> **Task item**:
Nothing but a number should be given: how many lines in the listing contain the word "subst".

————

-- ==== Sys2Proof/Laws/KeptAccess.lean ====
section
/-! SUPPORT. What the operations of Machine/Access.lean may touch. -/

set_option Elab.async false
set_option linter.unusedTactic false
set_option linter.unreachableTactic false

namespace Sys2Proof.Machine

theorem kept_meterMove (s : State) (top die pa n : Nat) (out : Bool) : Kept 0x20000 s (State.meterMove s top die pa n out) := by
  unfold State.meterMove
  repeat' first
    | decide
    | with_reducible exact Kept.refl _ _
    | with_reducible assumption
    | with_reducible refine Kept.ite ?_ ?_
    | with_reducible refine Kept.foldl (fun _ _ => ?_) ?_
    | with_reducible (show Kept _ _ _; refine Kept.mk ?_)
    | split
    | dsimp only

theorem kept_updUnit (s : State) (u : Nat) (f : UnitSt → UnitSt) : Kept 0x40 s (State.updUnit s u f) := by
  unfold State.updUnit
  repeat' first
    | decide
    | with_reducible exact Kept.refl _ _
    | with_reducible assumption
    | with_reducible refine Kept.ite ?_ ?_
    | with_reducible (show Kept _ _ _; refine Kept.mk ?_)
    | split
    | dsimp only

theorem kept_updSlice (s : State) (u : Nat) (f : Slice → Slice) : Kept 0x40 s (State.updSlice s u f) := by
  unfold State.updSlice
  repeat' first
    | decide
    | with_reducible exact Kept.refl _ _
    | with_reducible assumption
    | with_reducible refine Kept.ite ?_ ?_
    | with_reducible apply Kept.step (kept_updUnit _ _ _)
    | with_reducible (show Kept _ _ _; refine Kept.mk ?_)
    | split
    | dsimp only

theorem kept_putLine (s : State) (c : Ctx) (pa : Nat) (bs : List PByte) : Kept 0x20040 s (State.putLine s c pa bs) := by
  unfold State.putLine
  repeat' first
    | decide
    | with_reducible exact Kept.refl _ _
    | with_reducible assumption
    | with_reducible refine Kept.ite ?_ ?_
    | with_reducible apply Kept.step (kept_memWrite _ _ _)
    | with_reducible apply Kept.step (kept_memMark _ _ _)
    | with_reducible apply Kept.step (kept_meterMove _ _ _ _ _ _)
    | with_reducible apply Kept.step (kept_updSlice _ _ _)
    | with_reducible (show Kept _ _ _; refine Kept.mk ?_)
    | split
    | dsimp only

theorem Bead.wf_spMarks (x : Bead) (a : Nat) (bs : List PByte) (h : x.sp.wf = true) : (x.spMarks a bs).sp.wf = true := by
  unfold Bead.spMarks
  generalize (List.range bs.length).zip bs = l
  induction l generalizing x with
  | nil => exact h
  | cons p l ih =>
    apply ih
    dsimp only
    split <;> exact h

theorem kept_putSp (s : State) (b a : Nat) (bs : List PByte) : Kept 0x20 s (s.putSp b a bs) :=
  kept_updBead s b _ (fun _ h => Bead.wf_spMarks _ _ _ (Bead.wf_spWrite _ _ _ h))

theorem kept_wrBytes (s t : State) (c : Ctx) (kind x off : Nat) (bs : List PByte) (rsn : Nat) (h : s.wrBytes c kind x off bs rsn = .ok t) :
    Kept 0x20060 s t := by
  unfold State.wrBytes at h
  split at h
  · dsimp only at h
    split at h
    · injection h with h; subst h; exact (kept_putSp _ _ _ _).mono (by decide)
    · exact nomatch h
  · generalize linePieces _ _ = l at h
    induction l generalizing s with
    | nil => injection h with h; subst h; exact Kept.refl _ _
    | cons p l ih =>
      obtain ⟨o, n⟩ := p
      rw [List.foldlM_cons] at h
      dsimp only at h
      cases hp : s.pa c kind x (off + o) true rsn with
      | error e => rw [hp] at h; exact nomatch h
      | ok a =>
        rw [hp] at h
        exact Kept.trans ((kept_putLine _ _ _ _).mono (by decide)) (ih _ h)

theorem kept_meterRead (s : State) (c : Ctx) (kind x off n : Nat) : Kept 0x20000 s (State.meterRead s c kind x off n) := by
  unfold State.meterRead
  repeat' first
    | decide
    | with_reducible exact Kept.refl _ _
    | with_reducible assumption
    | with_reducible refine Kept.ite ?_ ?_
    | with_reducible apply Kept.step (kept_meterMove _ _ _ _ _ _)
    | with_reducible refine Kept.foldl (fun _ _ => ?_) ?_
    | with_reducible (show Kept _ _ _; refine Kept.mk ?_)
    | split
    | dsimp only

end Sys2Proof.Machine
end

————

> **Exercise result**:
2